How can parents help kids stay competitive, and yet calm down about tests?


n       Communicate. Too many parents put undue pressure on kids to excel on tests, but too many haven't the faintest idea when a big test is even coming up. At the start of the school year, talk with your child and his or her teachers, too, if necessary, and record those big dates on your family calendar, especially the PSAT, SAT, ACT, NAEP, PLAN, statewide and other "big" tests that secondary students often take. Record midterms and finals, too. Then parents can get a clue when Junior's behavior goes South, and it's apparent from the calendar that the big test is coming up. From that point, you can talk things through, ask thoughtful questions about how your child is feeling, keep the household atmosphere pleasant, concentrate on good nutrition and rest, and really help.
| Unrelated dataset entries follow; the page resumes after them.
-- ==== Sys2Proof/Laws/Chain.lean ====
section
/-!
SUPPORT. The chain engine's stores as lists of (address, value) pairs: of a descriptor, of a Counter,
    of one opcode and of
a program, where they go, and that no two parts of a chain meet (44 R270 to R299).
-/
namespace Sys2Proof.Machine

/-- The words of a descriptor. -/
theorem Desc.words_length (d : Desc) : d.words.length = 8 := rfl

/-- The pairs a descriptor at a is stored as (30 R110). -/
def descPairs (a : Word) (d : Desc) : List (Word × Word) := wordPairs a d.words

/-- `storeDesc` as a list of pairs. -/
theorem storeDesc_eq (a : Word) (d : Desc) : storeDesc a d = storeTasks (descPairs a d) := storeWords_eq _ _

/-- The pairs of a descriptor: word k at a + 4k. -/
theorem mem_descPairs {a : Word} {d : Desc} {p : Word × Word} : p ∈ descPairs a d ↔ ∃ k, k < 8 ∧ p.1 =
    a + BitVec.ofNat 32 (4 * k) ∧ d.words[k]? = some p.2 := by
  rw [descPairs, wordPairs_get, Desc.words_length]
  simp only [List.mem_map, List.mem_range]
  constructor
  · rintro ⟨k, hk, rfl⟩
    refine ⟨k, hk, rfl, ?_⟩
    rw [List.getElem?_eq_getElem (by rw [Desc.words_length]; omega)]
    simp only [List.getD]; rw [List.getElem?_eq_getElem (by rw [Desc.words_length]; omega)]; rfl
  · rintro ⟨k, hk, h1, h2⟩
    refine ⟨k, hk, ?_⟩
    rcases p with ⟨x, y⟩
    simp only at h1 h2
    simp [h1, List.getD, h2]

/-- The address of word k of a descriptor that does not wrap. -/
theorem descWord_toNat {a : Word} (h : a.toNat + 32 ≤ 2^32) {k : Nat} (hk : k < 8) :
    (a + BitVec.ofNat 32 (4 * k)).toNat = a.toNat + 4 * k := by
  rw [BitVec.toNat_add, BitVec.toNat_ofNat]; omega

/-- A descriptor stored at a chain slot stands there. -/
theorem chainCb_descAt {c : Config} (M : c.Meets) {i : Nat} (hi : i < c.chainCbBus.length) (m : Memory) (d : Desc) :
    descAt (Memory.writeAll m (descPairs (c.chainCb i) d)) (c.chainCb i) d := by
  obtain ⟨f1, f2⟩ := M.chainCb_fetchable hi
  obtain ⟨g1, g2, g3⟩ := M.fetchable_words f1
  have al : ∀ k, k < 8 → wordAligned (c.chainCb i + BitVec.ofNat 32 (4 * k)) = true := by
    intro k hk; have := descWord_toNat g1 hk
    simp only [wordAligned, decide_eq_true_eq, extract_low2_eq_zero_iff]; omega
  intro k hk
  obtain ⟨v, hv⟩ : ∃ v, d.words[k]? = some v := ⟨_, List.getElem?_eq_getElem (by rw [Desc.words_length]; omega)⟩
  rw [hv]
  refine Memory.writeAll_word (al k hk) ?_ (.inl ⟨(c.chainCb i + BitVec.ofNat 32 (4 * k), v), mem_descPairs.2 ⟨k, hk,
      rfl, hv⟩, rfl⟩) ?_
  · intro p hp; obtain ⟨k', hk', e, -⟩ := mem_descPairs.1 hp; rw [e]; exact al k' hk'
  · intro p hp e
    obtain ⟨k', hk', e', e2⟩ := mem_descPairs.1 hp
    have h1 := descWord_toNat g1 hk
    have h2 := descWord_toNat g1 hk'
    rw [← e', e] at h2
    obtain rfl : k' = k := by omega
    rw [hv] at e2; exact (Option.some.inj e2).symm

/-! ### The Counter as a list of pairs (44 R298, R299) -/

/-- The pairs of the working and pristine arrays. -/
def counterArrayPairs (c : Config) (q m : Nat) (R : Word) (v : Nat) : List (Word × Word) :=
  (List.range c.blocks).flatMap fun d =>
    wordPairs (c.counterW m d 0) (c.digitArray q R v d) ++ wordPairs (c.counterP m d 0) (c.digitArray q R v d)

/-- The descriptors of a Counter with their slots. -/
def counterDescs (c : Config) (q m : Nat) (R X : Word) (v : Nat) : List (Word × Desc) :=
  ((List.range c.blocks).flatMap fun d => c.digitDescs q m R v d) ++ [c.exitDesc q m X]

/-- The pairs of the descriptors of a Counter. -/
def counterDescPairs (c : Config) (q m : Nat) (R X : Word) (v : Nat) : List (Word × Word) :=
    (counterDescs c q m R X v).flatMap fun p => descPairs p.1 p.2

/-- `counterTasks` as a list of pairs. -/
theorem counterTasks_eq (c : Config) (q m : Nat) (R X : Word) (v : Nat) : counterTasks c q m R X v =
    storeTasks (counterArrayPairs c q m R v ++ counterDescPairs c q m R X v) := by
  rw [storeTasks_append]; unfold counterTasks counterArrayPairs counterDescPairs counterDescs
  congr 1
  · simp only [storeTasks, List.map_flatMap, List.map_append]
    congr 1; funext d; rw [storeWords_eq, storeWords_eq]; rfl
  · simp only [storeTasks, List.map_flatMap]
    congr 1

/-- The initial word i of digit d's arrays. -/
def counterInit (c : Config) (q : Nat) (R : Word) (v d i : Nat) : Word :=
  if i < c.blockLength ∧ i = c.digit v d then c.borrow q d else R

/-- The pairs of a list of words. -/
theorem mem_wordPairs {a : Word} {ws : List Word} {p : Word × Word} : p ∈ wordPairs a ws ↔
    ∃ k, k < ws.length ∧ p = (a + BitVec.ofNat 32 (4 * k), ws.getD k 0#32) := by
  rw [wordPairs_get]; simp only [List.mem_map, List.mem_range]
  constructor
  · rintro ⟨k, hk, rfl⟩; exact ⟨k, hk, rfl⟩
  · rintro ⟨k, hk, rfl⟩; exact ⟨k, hk, rfl⟩

/-- Chain OOL positions are a word apart. -/
theorem chainCo_add (c : Config) (n k : Nat) : c.chainCo n + BitVec.ofNat 32 (4 * k) = c.chainCo (n + k) := by
  unfold Config.chainCo
  rw [BitVec.add_assoc]; congr 1; apply BitVec.eq_of_toNat_eq; simp; omega

/-- The pairs of the arrays: working (e = 0) and pristine (e = 1) word i of digit d. -/
theorem mem_counterArrayPairs {c : Config} {q m : Nat} {R : Word} {v : Nat} {p : Word × Word} :
    p ∈ counterArrayPairs c q m R v ↔
    ∃ d i e, d < c.blocks ∧ i ≤ c.blockLength ∧ e < 2 ∧
      p = (c.chainCo (m + (e * c.blocks + d) * (c.blockLength + 1) + i), counterInit c q R v d i) := by
  have hlen : ∀ d, (c.digitArray q R v d).length = c.blockLength + 1 := by intro d; simp [Config.digitArray]
  have hget : ∀ d k, k < c.blockLength + 1 → (c.digitArray q R v d).getD k 0#32 = counterInit c q R v d k := by
    intro d k hk; simp [Config.digitArray, List.getD, hk, counterInit]
  simp only [counterArrayPairs, List.mem_flatMap, List.mem_range, List.mem_append, mem_wordPairs, hlen]
  constructor
  · rintro ⟨d, hd, ⟨k, hk, rfl⟩ | ⟨k, hk, rfl⟩⟩
    · refine ⟨d, k, 0, hd, by omega, by omega, ?_⟩
      rw [hget d k hk]; simp only [Config.counterW, chainCo_add]; congr 2; ring
    · refine ⟨d, k, 1, hd, by omega, by omega, ?_⟩
      rw [hget d k hk]; simp only [Config.counterP, chainCo_add]; congr 2; ring
  · rintro ⟨d, i, e, hd, hi, he, rfl⟩
    refine ⟨d, hd, ?_⟩
    have : e = 0 ∨ e = 1 := by omega
    rcases this with rfl | rfl
    · left; refine ⟨i, by omega, ?_⟩
      rw [hget d i (by omega)]; simp only [Config.counterW, chainCo_add]; congr 2; ring
    · right; refine ⟨i, by omega, ?_⟩
      rw [hget d i (by omega)]; simp only [Config.counterP, chainCo_add]; congr 2; ring

/-- A word of a Counter's arrays lies in the 2B(L + 1) words it takes. -/
theorem counter_index_lt {B L d i e : Nat} (hd : d < B) (hi : i ≤ L) (he : e < 2) :
    (e * B + d) * (L + 1) + i < 2 * B * (L + 1) := by
  have h1 : (e * B + d + 1) * (L + 1) ≤ 2 * B * (L + 1) := Nat.mul_le_mul_right _ (by
    have : e = 0 ∨ e = 1 := by omega
    rcases this with rfl | rfl <;> omega)
  rw [Nat.add_mul, Nat.one_mul] at h1
  omega

/-- Words of a Counter's arrays at one position belong to one digit and index. -/
theorem counter_index_inj {B L d i e d' i' e' : Nat} (hd : d < B) (hi : i ≤ L) (he : e < 2) (hd' : d' < B)
    (hi' : i' ≤ L) (he' : e' < 2)
    (h : (e * B + d) * (L + 1) + i = (e' * B + d') * (L + 1) + i') : d = d' ∧ i = i' := by
  have h1 := congrArg (· / (L + 1)) h
  have h2 := congrArg (· % (L + 1)) h
  simp only [Nat.mul_comm _ (L + 1)] at h1 h2
  rw [Nat.mul_add_div (by omega), Nat.mul_add_div (by omega), Nat.div_eq_of_lt (by omega),
      Nat.div_eq_of_lt (by omega)] at h1
  rw [Nat.mul_add_mod, Nat.mul_add_mod, Nat.mod_eq_of_lt (by omega), Nat.mod_eq_of_lt (by omega)] at h2
  have a : e = 0 ∨ e = 1 := by omega
  have b : e' = 0 ∨ e' = 1 := by omega
  rcases a with rfl | rfl <;> rcases b with rfl | rfl <;> omega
n       Share your trials and triumphs. Every child needs to know that Mom and Dad have won big, and also lost big, and still survived. Don't put up a fake façade of perfection that will add to your child's stress. Make your child laugh with some ways that your own anxiety over big events - a job interview, a sales call, even asking someone for a date - has backfired. A little laughter and smiling really help!


n       Teach good time management. Fight the procrastination monster. All of us have put something off for too long, and then tried to cram the night before. It never works. And procrastination is a major contributor to stress. Help your child learn to do a little preparation every day for many weeks before a big test, instead of trying to cram the night before. Also, try some trial tests at home to help your child learn to use time wisely. Uncertainty about the use of time adds a great deal to pretest jitters.
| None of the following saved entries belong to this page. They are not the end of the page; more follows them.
-- ==== Sys2Proof/Tests/Slice0.lean ====
section
/-!
SUPPORT. Tests of the model, and for each statement with hypotheses a state that meets them. Expected results are the
vectors (V), programs (P) and rules (R) of spec/ each test names; all under CFG-X of spec/95_test_vectors.md section 0.
-/
namespace Sys2Proof.Tests
open Sys2Proof.Machine

set_option Elab.async false

/-! ### Small states -/

/-- CFG-X. -/
abbrev cfgX : Config := Config.example

/-- The next state of an outcome. -/
def nextOf : Host.Outcome State Fault Refusal → Option State
  | .next s => some s
  | .fault _ => none
  | .refused _ => none

/-- The launch state with words stored. -/
def withWords (ws : List (Word × Word)) : State :=
  State.reset.setMem (ws.foldl (fun m p => Memory.writeWord m p.1 p.2) State.reset.mem)

/-- ChanS current, active at 0x00102000 in phase p, with words stored. -/
def onS (p : Phase) (ws : List (Word × Word)) : State :=
  { withWords ws with chanS := ⟨true, 0x00102000#32, p, none⟩, cur := .S }

/-- ChanS about to fetch. -/
theorem onS_atFetch (early : List (Nat × Option Word)) (ws : List (Word × Word)) : (onS (.fetch early) ws).atFetch :=
  ⟨rfl, early, rfl⟩

/-- A state of ChanS fetching the descriptor of the given words at 0x00102000. -/
def fetching (d : Desc) : State :=
  onS (.fetch []) ((List.range 8).map fun k => (0x00102000#32 + BitVec.ofNat 32 (4 * k), (d.words[k]?).getD 0#32))

/-- The arena word X of the vectors: OOL position 0 of page 2. -/
abbrev X : Word := 0x00102800#32

/-- The host with tasks to do. -/
def hostWith (ts : List HostTask) : State := State.reset.setTodo ts

/-- Waves a and b of P2 and P3, and a deleted third (95 V80 ff.). -/
def wavesAB : List (Nat × WaveRange) :=
  [(0, ⟨64, 70, 512, 1023, 7, 4, 0, false⟩), (1, ⟨71, 74, 516, 1022, 4, 2, 0, false⟩),
   (2, ⟨75, 76, 518, 1021, 2, 1, 0, true⟩)]

/-- The builder at given cursors, with waves a and b present. -/
def building (b : Build) : State := (State.reset.setBuild b).setWaves wavesAB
n       Get help. Many students get a confidence boost from a study group, a mentor or tutor, or a few one-on-one study sessions with a classroom teacher before or after school. Work far in advance to help your child set that help up, and it can really pay off.


n       Use your knowledge of your child. If your son has always been a fidgeter, give him a ball of Pla-Dough to roll around in his hand during the test and help calm himself down. If your daughter has an oral fixation, provide gum or hard candy on the morning of the test. Teach deep-breathing, positive thinking . . . and coach your child to take a warm bath or shower and drink a nice glass of milk and eat a banana the night before. Comfort goes a long, long way toward calming!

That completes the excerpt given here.